Published by under Environment, Nature

As I was reading, a section of the text that stood out to me was chapter 115, “The Pequod meets the Bachelor”, and the two preceding ones, “The Forge” and “The Gilder.” Together, these chapters present the paradoxes in the crew’s relationship with the sea and with Ahab, demonstrating the depths of Ahab’s madness and the particular nature of the community on board. In “The Forge”, Ahab baptizes the three harpooners in the name of the devil, using the harpoon reserved for Moby Dick. Once again Melville clarifies the obsession and the crew’s entanglement with Ahab. After this brief but intense scene, chapter 114, “The Gilder”, is quiet and meditative, focused on the sea. As the Pequod settles into a rhythm, even though they are unsuccessful Ishmael notes that these are the times that whalers relax and enjoy the majesty of the ocean.

… These are the times of dreamy quietude, when beholding the tranquil beauty and brillancy of the ocean’s skin, one forgets the tiger heart that pants beneath it; and would not willingly remember, that this velvet paw but conceals a remorseless fang. These are the times, when in his whale-boat the rover softly feels a certain filial, confident, land-like feeling towards the sea; that he regards it as so much flowery earth; and the distant ship revealing only the tops of her masts, seems struggling forward, not through high rolling waves, but through the tall grass of a rolling prairie…”

This introspective chapter focuses on the idea that to the whalers, the sea becomes like land to most people. It feels like home, a natural environment full of beauty. The danger that is often so close can seem so distant, and the mystical feeling that it inspires in the crew helps to partially explain why they were drawn to whaling. Starbuck and Stubb both also comment on the sea, Starbuck exclaiming, “Loveliness unfathomable, as ever lover saw in his young bride’s eye!- Tell me not of thy teeth-tiered sharks, and thy kidnapping cannibal ways. Let faith oust fact; let fancy oust memory; I look deep down and do believe.” Stubb, for his part, claims that “I am stubb, and Stubb has his history; but here Stubb takes oaths that he has always been jolly!” For Stubb and even the rational Starbuck, the sea is a powerful influence that they cannot hate regardless of the danger, for on some level being out at sea fulfills them.

At this point, the Pequod meets the Bachelor. The Bachelor, essentially a foil to the Pequod, has had remarkable luck resulting in a ridiculous amount of sperm on board, which translates directly into money and success at home.  Nantucket is also home for the Bachelor, and the crew and ship were exuberantly heading directly there.
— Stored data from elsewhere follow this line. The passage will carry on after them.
theorem reliefOut_leaves {F : Foot} {a₀ : State} {s : State} {g : Nat} (h : F.leaves a₀ s) (hF : Foot.le ⟨0x10000, [0x8000, 0x9000], [.slices, .cal, .rcd, .nv]⟩ F = true) (r0 : F.covers (0x4100 + reliefSlice g)) (r1 : F.covers (0x3000 + reliefSlice g / 9)) (r2 : F.covers (0x3000 + g)) :
    F.leaves a₀ (reliefOut s g) := by
  unfold reliefOut
  extract_lets +onlyGivenNames -merge -useContext -underBinder y0
  extract_lets +onlyGivenNames -merge -useContext -underBinder y1
  have h1 : F.leaves a₀ y1 := by
    refine setRole_leaves ?_ (Foot.le_trans (by decide) hF) r0 r1
    refine reliefFree_leaves ?_ (Foot.le_trans (by decide) hF) r0 r1 r2
    exact h
  try clear_value y1
  extract_lets +onlyGivenNames -merge -useContext -underBinder y2
  have h2 : F.leaves a₀ y2 := by
    refine modRot_leaves ?_ (Foot.le_trans (by decide) hF)
    refine set_leaves ?_ (Foot.rec_key r2)
    refine set_leaves ?_ (Foot.rec_key r0)
    exact h1
  try clear_value y2
  refine requestCommit_leaves ?_ (Foot.le_trans (by decide) hF)
  refine setBit_leaves ?_ (Foot.rec_const hF (by decide))
  refine setBit_leaves ?_ (Foot.rec_const hF (by decide))
  exact h2

theorem rotBit_leaves {F : Foot} {a₀ : State} {s : State} {g : Nat} {b : Nat} {v : Bool} (h : F.leaves a₀ s) (hF : Foot.le ⟨0x10000, [], []⟩ F = true) (r0 : F.covers (0x3000 + g)) :
    F.leaves a₀ (rotBit s g b v) := by
  unfold rotBit
  refine setBit_leaves ?_ (Foot.rec_key r0)
  exact h

theorem syncRot_leaves {F : Foot} {a₀ : State} {s : State} {g : Nat} (h : F.leaves a₀ s) (hF : Foot.le ⟨0x10000, [], []⟩ F = true) (r0 : F.covers (0x3000 + g)) :
    F.leaves a₀ (syncRot s g) := by
  unfold syncRot
  extract_lets +onlyGivenNames -merge -useContext -underBinder y0
  try clear_value y0
  refine set_leaves ?_ (Foot.rec_key r0)
  refine set_leaves ?_ (Foot.rec_key r0)
  refine set_leaves ?_ (Foot.rec_key r0)
  exact h

theorem quiescePorts_leaves {F : Foot} {a₀ : State} {s : State} {g : Nat} {t : Tick} (h : F.leaves a₀ s) (hF : Foot.le ⟨0x3000, [0x2000, 0x2001], [.ports, .groups, .slices, .micro, .rcd, .pwr, .nv, .tx]⟩ F = true) :
    F.leaves a₀ (quiescePorts s g t) := by
  unfold quiescePorts
  extract_lets +onlyGivenNames -merge -useContext -underBinder y0
  have h0 : F.leaves a₀ y0 := by
    refine Foot.foldl_leaves ?_ fun z1 i1 h1 => ?_
    · exact h
    · extract_lets +onlyGivenNames -merge -useContext -underBinder y2
      refine Foot.ite_leaves ?_ ?_
      · refine gcPush_leaves ?_ (Foot.le_trans (by decide) hF)
        exact h1
      · exact h1
  try clear_value y0
  refine enterConfig_leaves ?_ (Foot.le_trans (by decide) hF)
  exact h0

theorem rotEnd_leaves {F : Foot} {a₀ : State} {s : State} {g : Nat} {commit : Bool} {t : Tick} (h : F.leaves a₀ s) (hF : Foot.le ⟨0x3000, [0x2000, 0x2001], [.ports, .groups, .slices, .micro, .cal, .rcd, .pwr, .nv, .tx]⟩ F = true) :
    F.leaves a₀ (rotEnd s g commit t) := by
  unfold rotEnd
  extract_lets +onlyGivenNames -merge -useContext -underBinder y0
  try clear_value y0
  extract_lets +onlyGivenNames -merge -useContext -underBinder y1
  have h1 : F.leaves a₀ y1 := by
    refine Foot.ite_leaves ?_ ?_
    · refine reliefFree_leaves ?_ (Foot.le_trans (by decide) hF) (Foot.rec_floor hF (by decide)) (Foot.rec_floor hF (by decide)) (Foot.rec_floor hF (by decide))
      exact h
    · exact h
  try clear_value y1
  extract_lets +onlyGivenNames -merge -useContext -underBinder y2
  have h2 : F.leaves a₀ y2 := by
    refine modRot_leaves ?_ (Foot.le_trans (by decide) hF)
    exact h1
  try clear_value y2
  extract_lets +onlyGivenNames -merge -useContext -underBinder y3
  have h3 : F.leaves a₀ y3 := by
    refine syncRot_leaves ?_ (Foot.le_trans (by decide) hF) (Foot.rec_floor hF (by decide))
    refine rotBit_leaves ?_ (Foot.le_trans (by decide) hF) (Foot.rec_floor hF (by decide))
    refine rotBit_leaves ?_ (Foot.le_trans (by decide) hF) (Foot.rec_floor hF (by decide))
    exact h2
  try clear_value y3
  extract_lets +onlyGivenNames -merge -useContext -underBinder y4
  have h4 : F.leaves a₀ y4 := by
    refine set_leaves ?_ (Foot.rec_key (Foot.rec_floor hF (by decide)))
    refine set_leaves ?_ (Foot.rec_key (Foot.rec_floor hF (by decide)))
    exact h3
  try clear_value y4
  extract_lets +onlyGivenNames -merge -useContext -underBinder y5
  have h5 : F.leaves a₀ y5 := by
    refine Foot.ite_leaves ?_ ?_
    · refine requestCommit_leaves ?_ (Foot.le_trans (by decide) hF)
      exact h4
    · exact h4
  try clear_value y5
  extract_lets +onlyGivenNames -merge -useContext -underBinder y6
  have h6 : F.leaves a₀ y6 := by
    refine later_leaves ?_ (Foot.le_trans (by decide) hF)
    exact h5
  try clear_value y6
  refine Foot.ite_leaves ?_ ?_
  · refine quiescePorts_leaves ?_ (Foot.le_trans (by decide) hF)
    exact h6
  · exact h6

theorem winAnnounce_leaves {F : Foot} {a₀ : State} {s : State} {g : Nat} {k : Nat} {t : Tick} (h : F.leaves a₀ s) (hF : Foot.le ⟨0x10000, [], [.cal]⟩ F = true) (r0 : F.covers (0x3000 + g)) :
    F.leaves a₀ (winAnnounce s g k t) := by
  unfold winAnnounce
  extract_lets +onlyGivenNames -merge -useContext -underBinder y0
  extract_lets +onlyGivenNames -merge -useContext -underBinder y1
  have h1 : F.leaves a₀ y1 := by
    refine set_leaves ?_ (Foot.rec_key r0)
    refine set_leaves ?_ (Foot.rec_key r0)
    refine set_leaves ?_ (Foot.rec_key r0)
    exact h
  try clear_value y1
  refine modRot_leaves ?_ (Foot.le_trans (by decide) hF)
  exact h1

theorem rotPort_leaves {F : Foot} {a₀ : State} {s : State} {g : Nat} {k : Nat} {t : Tick} (h : F.leaves a₀ s) (hF : Foot.le ⟨0x3000, [], [.slices, .cal, .rcd]⟩ F = true) :
    F.leaves a₀ (rotPort s g k t).1 := by
  unfold rotPort
  extract_lets +onlyGivenNames -merge -useContext -underBinder y0
  extract_lets +onlyGivenNames -merge -useContext -underBinder y1
  extract_lets +onlyGivenNames -merge -useContext -underBinder y2
  extract_lets +onlyGivenNames -merge -useContext -underBinder y3
  extract_lets +onlyGivenNames -merge -useContext -underBinder y4
  split
  · exact h
  · split
    · extract_lets +onlyGivenNames -merge -useContext -underBinder y5
      extract_lets +onlyGivenNames -merge -useContext -underBinder y6
      extract_lets +onlyGivenNames -merge -useContext -underBinder y7
      have h7 : F.leaves a₀ y7 := by
        unfold y7
        try unfold y4
        beta_reduce
        refine modRot_leaves ?_ (Foot.le_trans (by decide) hF)
        exact h
      try clear_value y7
      extract_lets +onlyGivenNames -merge -useContext -underBinder y8
      have h8 : F.leaves a₀ y8 := by
        unfold y8
        split
        · refine setRole_leaves ?_ (Foot.le_trans (by decide) hF) (Foot.rec_floor hF (by decide)) (Foot.rec_floor hF (by decide))
          exact h7
        · exact h7
      try clear_value y8
      extract_lets +onlyGivenNames -merge -useContext -underBinder y9
      have h9 : F.leaves a₀ y9 := by
        refine setRole_leaves ?_ (Foot.le_trans (by decide) hF) (Foot.rec_floor hF (by decide)) (Foot.rec_floor hF (by decide))
        exact h8
      try clear_value y9
      extract_lets +onlyGivenNames -merge -useContext -underBinder y10
      split
      · refine runStart_leaves ?_ (Foot.le_trans (by decide) hF) (Foot.rec_floor hF (by decide))
        exact h9
      · extract_lets +onlyGivenNames -merge -useContext -underBinder y11
        have h11 : F.leaves a₀ y11 := by
          refine setRole_leaves ?_ (Foot.le_trans (by decide) hF) (Foot.rec_floor hF (by decide)) (Foot.rec_floor hF (by decide))
          refine runStart_leaves ?_ (Foot.le_trans (by decide) hF) (Foot.rec_floor hF (by decide))
          exact h9
        try clear_value y11
        dsimp only
        refine Foot.ite_leaves ?_ ?_
        · refine reliefFree_leaves ?_ (Foot.le_trans (by decide) hF) (Foot.rec_floor hF (by decide)) (Foot.rec_floor hF (by decide)) (Foot.rec_floor hF (by decide))
          exact h11
        · exact h11
    · split
      · exact h
      · split
        · dsimp only
          try unfold y4
          beta_reduce
          refine modRot_leaves ?_ (Foot.le_trans (by decide) hF)
          exact h
        · split
          · dsimp only
            refine winAnnounce_leaves ?_ (Foot.le_trans (by decide) hF) (Foot.rec_floor hF (by decide))
            exact h
          · dsimp only
            try unfold y4
            beta_reduce
            refine modRot_leaves ?_ (Foot.le_trans (by decide) hF)
            exact h

theorem rotSeek_leaves {F : Foot} {a₀ : State} {s : State} {g : Nat} {k : Nat} {t : Tick} {n : Nat} (h : F.leaves a₀ s)
    (hF : Foot.le ⟨0x3000, [0x2000, 0x2001], [.ports, .groups, .slices, .micro, .cal, .rcd, .pwr, .nv, .tx]⟩ F = true) : F.leaves a₀ (rotSeek s g k t n) := by
  induction n generalizing s k with
  | zero => exact rotEnd_leaves h (Foot.le_trans (by decide) hF)
  | succ n ih =>
    unfold rotSeek
    split
    · exact rotEnd_leaves h (Foot.le_trans (by decide) hF)
    · have hr := rotPort_leaves (g := g) (k := k) (t := t) h (Foot.le_trans (by decide) hF)
      extract_lets r
      split
      · exact syncRot_leaves hr (Foot.le_trans (by decide) hF) (Foot.rec_floor hF (by decide))
      · exact ih hr

theorem xferBegin_leaves {F : Foot} {a₀ : State} {s : State} {g : Nat} {t : Tick} (h : F.leaves a₀ s) (hF : Foot.le ⟨0x10000, [0x2600], [.cal]⟩ F = true) :
    F.leaves a₀ (xferBegin s g t) := by
  unfold xferBegin
  extract_lets +onlyGivenNames -merge -useContext -underBinder y0
  try clear_value y0
  extract_lets +onlyGivenNames -merge -useContext -underBinder y1
  have h1 : F.leaves a₀ y1 := by
    refine set_leaves ?_ (Foot.rec_const hF (by decide))
    exact h
  try clear_value y1
  exact { h1 with cal := .inl (Foot.part hF (by decide)) }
After the intensity of “The Forge” and the melencholy of “The Gilder”,

This glad ship of good luck bore down upon the moody Pequod, the barbarian sound of enormous drums came from her forecastle; and drawing still nearer, a crowd of her men were seen standing round her huge try-pots… On the quarter-deck, the mates and harpooneers were dancing with the olive-hued girls who had eloped with them from the Polynesian Isles; while suspended in an ornamented boat, firmly secured aloft between the fore-mast and main-mast, three Long Island negroes, with glittering fiddle-bows of whale ivory, were presiding over the hilarious jig.
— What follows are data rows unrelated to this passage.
-- ==== Sys2Proof/Laws/FrameServices.lean ====
section
/-!
SUPPORT. What each operation may change, as footprints (Safety.lean): the operations of power and boot, of requests to ports and to the device, of
the object dictionary, of the sessions and PCIe, and of the passage of time.
-/

section

set_option linter.all false
set_option Elab.async false

namespace Sys2Proof.Machine.State
open Sys2Proof Sys2Proof.Machine

/-! ### PowerCore -/

theorem modPwr_leaves {F : Foot} {a₀ : State} {s : State} {f : PwrX → PwrX} (h : F.leaves a₀ s) (hF : Foot.le ⟨0x10000, [], [.pwr]⟩ F = true) :
    F.leaves a₀ (modPwr s f) := by
  unfold modPwr
  exact { h with pwr := .inl (Foot.part hF (by decide)) }

theorem stageOff_leaves {F : Foot} {a₀ : State} {s : State} {p : Nat} {t : Tick} (h : F.leaves a₀ s) (hF : Foot.le ⟨0x3000, [0x2000, 0x2001], [.ports, .groups, .slices, .micro, .cal, .rcd, .pwr, .nv, .tx]⟩ F = true) :
    F.leaves a₀ (stageOff s p t) := by
  unfold stageOff
  refine Foot.ite_leaves ?_ ?_
  · exact h
  · extract_lets +onlyGivenNames -merge -useContext -underBinder y0
    try clear_value y0
    extract_lets +onlyGivenNames -merge -useContext -underBinder y1
    try clear_value y1
    extract_lets +onlyGivenNames -merge -useContext -underBinder y2
    have h2 : F.leaves a₀ y2 := by
      refine Foot.ite_leaves ?_ ?_
      · exact h
      · refine modForce_leaves ?_ (Foot.le_trans (by decide) hF)
        refine rampStop_leaves ?_ (Foot.le_trans (by decide) hF) (Foot.rec_floor hF (by decide))
        exact h
    try clear_value y2
    extract_lets +onlyGivenNames -merge -useContext -underBinder y3
    have h3 : F.leaves a₀ y3 := by
      refine modPx_leaves ?_ (Foot.le_trans (by decide) hF)
      refine setBit_leaves ?_ (Foot.rec_key (Foot.rec_floor hF (by decide)))
      exact h2
    try clear_value y3
    extract_lets +onlyGivenNames -merge -useContext -underBinder y4
    have h4 : F.leaves a₀ y4 := by
      refine Foot.ite_leaves ?_ ?_
      · refine gateOff_leaves ?_ (Foot.le_trans (by decide) hF)
        refine setFld_leaves ?_ (Foot.rec_key (Foot.rec_floor hF (by decide)))
        exact h3
      · exact h3
    try clear_value y4
    refine syncPort_leaves ?_ (Foot.le_trans (by decide) hF) (Foot.rec_floor hF (by decide))
    exact h4

theorem stageOn_leaves {F : Foot} {a₀ : State} {s : State} {p : Nat} {t : Tick} (h : F.leaves a₀ s) (hF : Foot.le ⟨0x10000, [0x8000], [.ports, .rcd, .tx]⟩ F = true) (r0 : F.covers (0x4000 + p)) :
    F.leaves a₀ (stageOn s p t) := by
  unfold stageOn
  extract_lets +onlyGivenNames -merge -useContext -underBinder y0
  try clear_value y0
  extract_lets +onlyGivenNames -merge -useContext -underBinder y1
  have h1 : F.leaves a₀ y1 := by
    refine modForce_leaves ?_ (Foot.le_trans (by decide) hF)
    refine set_leaves ?_ (Foot.rec_key r0)
    exact h
  try clear_value y1
  extract_lets +onlyGivenNames -merge -useContext -underBinder y2
  have h2 : F.leaves a₀ y2 := by
    refine setBit_leaves ?_ (Foot.rec_key r0)
    refine shaperReset_leaves ?_ (Foot.le_trans (by decide) hF)
    refine setCode_leaves ?_ (Foot.le_trans (by decide) hF) r0
    exact h1
  try clear_value y2
  extract_lets +onlyGivenNames -merge -useContext -underBinder y3
  have h3 : F.leaves a₀ y3 := by
    refine loadKstage_leaves ?_ (Foot.le_trans (by decide) hF) r0
    exact h2
  try clear_value y3
  refine syncPort_leaves ?_ (Foot.le_trans (by decide) hF) r0
  refine Foot.ite_leaves ?_ ?_
  · refine coreClear_leaves ?_ (Foot.le_trans (by decide) hF) r0
    exact h3
  · exact h3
During this brief chapter, Melville tears down the massive edifice of the Pequod’s internal dynamics by offering such a stark contrast. There are even girls on the ship, opening up the omnipresent theme of masculinity on the Pequod. Ahab, of course, asks the captain about the White Whale. “‘No; only heard of him; but don’t believe in him at all,’ said the other good-humoredly. ‘Come aboard.'” Melville presents Ahab and his crew with a very clear alternative: forget about Moby Dick, embrace life, do your job, and go home. Ahab refuses, and Melville describes the “grave, lingering glances towards the receding Bachelor” of the crew, which stands against the proclaimed love for the sea by those in the previous chapter. Even Ahab is revealed to still have a connection to Nantucket, for he carries a vial of sand with him. However, it appears that for Ahab at least that vial is enough to sustain his need for land and home. For the crew, these are moments of extreme conflict, as they are confronted by Ahab’s obsession, their draw to the sea, and their draw towards home. The Bachelor, as a chance encounter in the open sea, demonstrates that things are not necessarily fated towards disaster, but that men ultimately determine their own fate.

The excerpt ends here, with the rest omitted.